*Action item:*
In the entries that follow, the lines from the one with "t.mem = s3.mem)" through the one with "t.dray.ports = u.dray.ports)" are the ones to write out, exactly and with both ends included. Nothing else should appear.

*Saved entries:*
/-- A collective starts with its HELLO and its own blocks (14 R440, R441); the HELLO from PREV must match (R443); a partial block takes this
rank's values and goes on (R442); a mismatch, a time limit and DISTRESS end it, and a CID is held (R443, R444); a quarter drains (10
R341). -/
def Obligations.Collectives : Prop :=
  (∀ r ∈ ([(.allreduce, 0), (.reducescatter, 1), (.allgather, 2), (.broadcast, 3), (.reduce, 4)] : List ((HallId → Instr) × Nat)),
      ∀ (q : HallId) (s s1 s3 : State) (d e : List Byte), quarterWakes s q →
      let s0 := s.updQuarter q fun x => { x with seen := s.bell (BitVec.ofNat 16 (s.fld .alyQRingCfg q.val 15 0)), reread := false }
      let cb := wordsOf 4 d
      let s2 := s1.updQuarter q fun x => { x with err := false, word3 := cb.getD 3 0 }
      let head : W32 := (cb.getD 1 0).setWidth 32
      let w := wordsOf 16 e
      s0.quarterRead q 0 128 = (s1, .ok d) → wordBits cb 2 63 63 = 0 → head ≠ (cb.getD 0 0).setWidth 32 →
      s2.quarterRead q (128 * (1 + head.toNat % 2 ^ ringLog (s2.fld .alyQRingCfg q.val 19 16))) 128 = (s3, .ok e) →
      cForm w = r.2 → collOk w = true → cCid w ∉ s3.dray.held → cP w ≠ 1 → (s3.quarter q).early = [] → completes (r.1 q) s fun t =>
        (t.quarter q).coll = some { n := head, words := w, hmk := s3.quarterHmk q, todo := ownBlocks w, left := expectedElems w }
          ∧ packetsSent s3 t [(cNext w, 7, .hello (collHello w), [])] ∧ t.benches = s3.benches ∧ t.mem = s3.mem)
  ∧ (∀ (q : HallId) (h : Hello) (c : Coll) (s : State), clockOn s → (s.quarter q).coll = some c → c.met = false → c.failed = none →
      let u := s.unload fun k => k.body == .hello h
      let both (why : BitVec 8) := [distressTo (cNext c.words) (cCid c.words) s.ownPeer why, distressTo (cPrev c.words) (cCid c.words) s.ownPeer why]
      (h = collExpects c.words → c.todo = [] → c.inbox = [] → c.left ≠ 0 → completes (.alloyHello q h) s fun t =>
          (t.quarter q).coll = some { c with met := true } ∧ { t with dray := u.dray } = u ∧ t.dray.ports = u.dray.ports)
      ∧ (h ≠ collExpects c.words → completes (.alloyHello q h) s fun t => collEnds u t q c 0x10 (both 3))
      ∧ completes (.collTimeout q) s fun t => collEnds s t q c 0x11 (both 2))
  ∧ (∀ (q : HallId) (chunk elem : Nat) (data d : List Byte) (c : Coll) (s s1 : State), clockOn s → (s.quarter q).coll = some c →
      c.met = true → c.failed = none → c.todo = [] → c.inbox = [] → c.wait = none → c.got = [] → (s.quarter q).ringWait = none →
      cFmt c.words = 4 → cOp c.words = 0 → cAcc c.words = false → chunk ≠ cRank c.words →
      let n := data.length / 4
      let b : Block := ⟨chunk, elem, false, data⟩
      let u := (s.unload (Packet.isBlock · b)).updColl q fun c => { c with inbox := [b] }
      n < c.left → State.collRead q (pageParts (srcAt c.words elem) (n * 4)) [] u = (s1, .ok d) → n ≠ 0 →
      (s1.quarter q).coll = some { c with inbox := [b] } → (s1.quarter q).ringWait = none →
      completes (.alloyData q chunk elem false data) s fun t =>
        (t.quarter q).coll = some { c with left := c.left - n }
          ∧ packetsSent s1 t [(cNext c.words, 6, .block (cCid c.words) chunk elem false, (List.range n).flatMap fun i =>
              leBytes 4 ((leVal ((data.drop (4 * i)).take 4) + leVal ((d.drop (4 * i)).take 4)) % 2 ^ 32))])
  ∧ (∀ (q : HallId) (cid : BitVec 16) (origin : PeerId) (why : BitVec 8) (prev : Bool) (s : State), clockOn s →
      let u := s.unload fun k => k.body == .distress cid origin why
      (s.withCid cid = [] → completes (.distress q cid origin why prev) s fun t => cid ∈ t.dray.held ∧ t.out = u.out
          ∧ t.dray.quarters = s.dray.quarters
          ∧ (s.ready = true → reported s t
              { src := 5, event := 8, unit_ := BitVec.ofNat 16 (16 + q.val), w2 := cid.setWidth 64, w3 := origin.setWidth 64 }))
      ∧ (∀ x w c, s.withCid cid = [(x, w)] → (s.quarter x).coll = some c → (cid, origin) ∉ s.dray.forwarded →
          completes (.distress q cid origin why prev) s fun t => cid ∈ t.dray.held ∧ (cid, origin) ∈ t.dray.forwarded
            ∧ ∃ v, collEnds u v x c 0x12 [] ∧ packetsSent v t [distressTo (if prev then cNext w else cPrev w) cid origin why]
                ∧ t.quarter x = v.quarter x)
      ∧ completes (.distressHoldExpiry cid) s fun t => (∀ x, x ∈ t.dray.held ↔ x ∈ s.dray.held ∧ x ≠ cid)
          ∧ { t with dray := s.dray } = s)
  ∧ ∀ (q : HallId) (s : State), clockOn s → s.fld .alyQStatus q.val 31 31 = 0 → s.fld .alyQStatus q.val 29 29 = 1 →
      completes (.alloyQuarterDisable q) s fun t => t.fld .alyQStatus q.val 31 31 = 1 ∧ t.fld .alyQStatus q.val 29 29 = 0
        ∧ t.fld .alyQRingCfg q.val 31 31 = 0 ∧ (t.quarter q).coll = none ∧ t.benches = s.benches ∧ t.mem = s.mem
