-- ==== Sys2Proof/Tests/Slice0.lean ====
section
/-! SUPPORT. Own tests: a term that each check of WellFormed refuses, worked examples of the manual, and for every obligation with
hypotheses operands and a state that meet them. -/

namespace Sys2Proof.Tests

set_option maxRecDepth 100000
set_option Elab.async false

open Sys2Proof.Machine Sys2Proof.Claims

/-! ## Well-formedness: each check refuses a term -/

def req (op : ReqOp) (len : Nat) : MemReq := { dpa := 0x1000, len, op, hmk := 5 }
def ctrl (op : ReqOp) (len : Nat) : CtrlReq := { req := req op len }
def badRow : Mismatch := { row := 66, at_ := 0 }

theorem test_wf_rows :
    [Instr.fop 3 {} none [badRow], .fgauge 3 {} none [badRow], .drain 3 {} none [badRow], .drainC 3 {} none [badRow],
      .benchResetComplete { bench := 3, rows := [66] }, .seizureReset { bench := 3, rows := [66] },
      .benchSelfTest [{ bench := 3, rows := [66] }]].map Instr.wf = List.replicate 7 false
    ∧ [Instr.fop 3 {} none [{ badRow with row := 65 }], .benchSelfTest [{ bench := 3, rows := [65] }]].map Instr.wf = [true, true] := by
  decide

theorem test_wf_requests :
    [Instr.memoryRequest (ctrl .read 0), .memoryRequest (ctrl (.write [1, 2]) 3), .memoryRequest (ctrl (.atomic 1 true 5 0) 4),
      .peerRequest 5 7 (req .read 0), .bar4Read 0 0 0, .bar4Write 0 0 [] false, .alloyData 1 0 0 false [1]].map Instr.wf
        = List.replicate 7 false
    ∧ [Instr.memoryRequest (ctrl (.atomic 1 true 5 0) 8), .peerRequest 5 7 (req (.write [1]) 1)].map Instr.wf = [true, true] := by
  decide

theorem test_wf_host :
    [Instr.linkTraining 0 0 16 true, .linkTraining 0 5 3 true, .linkRecovery 0 5 0, .configurationRequest 0 (.other 6 0),
      .configurationRequest 0 (.read (.other 6)), .portLinkUp 2 0 7 12].map Instr.wf = List.replicate 6 false
    ∧ [Instr.linkTraining 0 5 16 true, .portLinkUp 2 0 7 11].map Instr.wf = [true, true] := by decide

theorem test_wf_links :
    [Instr.flitReceive 2 { seq := 0, ack := 0, wrong := [544] }, .flitReceive 2 { seq := 0, ack := 0, cont := 33 },
      .flitReceive 2 { seq := 0, ack := 0, payload := [{ type := 6, data := List.replicate 257 0 }] },
      .packetForward { type := 6, data := List.replicate 257 0 }, .drainAckComplete 3 (some (64, .link))].map Instr.wf = List.replicate 5 false
    ∧ [Instr.flitReceive 2 { seq := 0, ack := 0, wrong := [543], cont := 32 },
      .packetForward { type := 6, data := List.replicate 256 0 }, .drainAckComplete 3 (some (63, .link))].map Instr.wf = List.replicate 3 true := by
  decide

theorem test_wf_service :
    [Instr.sensorSample [(144, 5)] 0, .thermalTrip 144 0 0, .postedWriteLand 5, .parityScrub 21 [], .protModeWrite 21 3 true,
      .assayVote 21 3 [],
      .assayVote 5 3 [{ off := 6 }], .registerWrite .pf 6 0, .regRead 2, .regWrite 3 0, .attest { obj := 0, cap := 0 } [1], .sbAttest [1]].map Instr.wf
        = List.replicate 12 false
    ∧ [Instr.sensorSample [(143, 5)] 0, .postedWriteLand 14, .regRead 4, .sbAttest (List.replicate 32 0)].map Instr.wf
        = List.replicate 4 true := by decide
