-- ==== Sys2Proof/WellFormed.lean ====
section
/-! DEFINITION. What is well-formed: a command, a command word (30 R100, R103, R110), a bus access (20 R93). -/

namespace Sys2Proof

/-- A command has no operand field (30 R100), so every command is well-formed. -/
def Instr.wellFormed : Instr → Bool
  | .nop | .clr | .flush | .count | .build | .gencode | .sertree
  | .wrsize | .encode | .destree | .rdsize | .decode | .compress | .decompress => true

/-- Bits 31:8 of a command word must be 0 (30 R100). -/
def wordReservedZero (v : Word) : Bool := v.extractLsb' 8 24 == 0

/-- The opcodes of the command map (30 R103, listed in R110). -/
def listedOpcodes : List Byte :=
  [0x00, 0x01, 0x02, 0x10, 0x11, 0x12, 0x13, 0x14, 0x15, 0x20, 0x21, 0x22, 0x40, 0x41]

/-- Bits 7:0 of a command word must be a listed opcode (30 R110). -/
def wordOpcodeListed (v : Word) : Bool := listedOpcodes.contains (v.extractLsb' 0 8)

/-- A command word that is not illegal (30 R110). -/
def wordWellFormed (v : Word) : Bool := wordReservedZero v && wordOpcodeListed v

/-- A bus access must be 32 bits wide (20 R93). -/
def accessWidthOk (bits : Nat) : Bool := bits == 32

/-- A bus access must be at an offset that is a multiple of 4 (20 R93). -/
def accessAligned (off : Offset) : Bool := off.toNat % 4 == 0

/-- A bus access the block does not refuse for its shape (20 R76 item 1). -/
def accessWellFormed (bits : Nat) (off : Offset) : Bool := accessWidthOk bits && accessAligned off

end Sys2Proof
end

*Solution:*
          ∧ packetsSent s3 t [(cNext w, 7, .hello (collHello w), [])] ∧ t.benches = s3.benches ∧ t.mem = s3.mem)
  ∧ (∀ (q : HallId) (h : Hello) (c : Coll) (s : State), clockOn s → (s.quarter q).coll = some c → c.met = false → c.failed = none →
      let u := s.unload fun k => k.body == .hello h
      let both (why : BitVec 8) := [distressTo (cNext c.words) (cCid c.words) s.ownPeer why, distressTo (cPrev c.words) (cCid c.words) s.ownPeer why]
      (h = collExpects c.words → c.todo = [] → c.inbox = [] → c.left ≠ 0 → completes (.alloyHello q h) s fun t =>
          (t.quarter q).coll = some { c with met := true } ∧ { t with dray := u.dray } = u ∧ t.dray.ports = u.dray.ports)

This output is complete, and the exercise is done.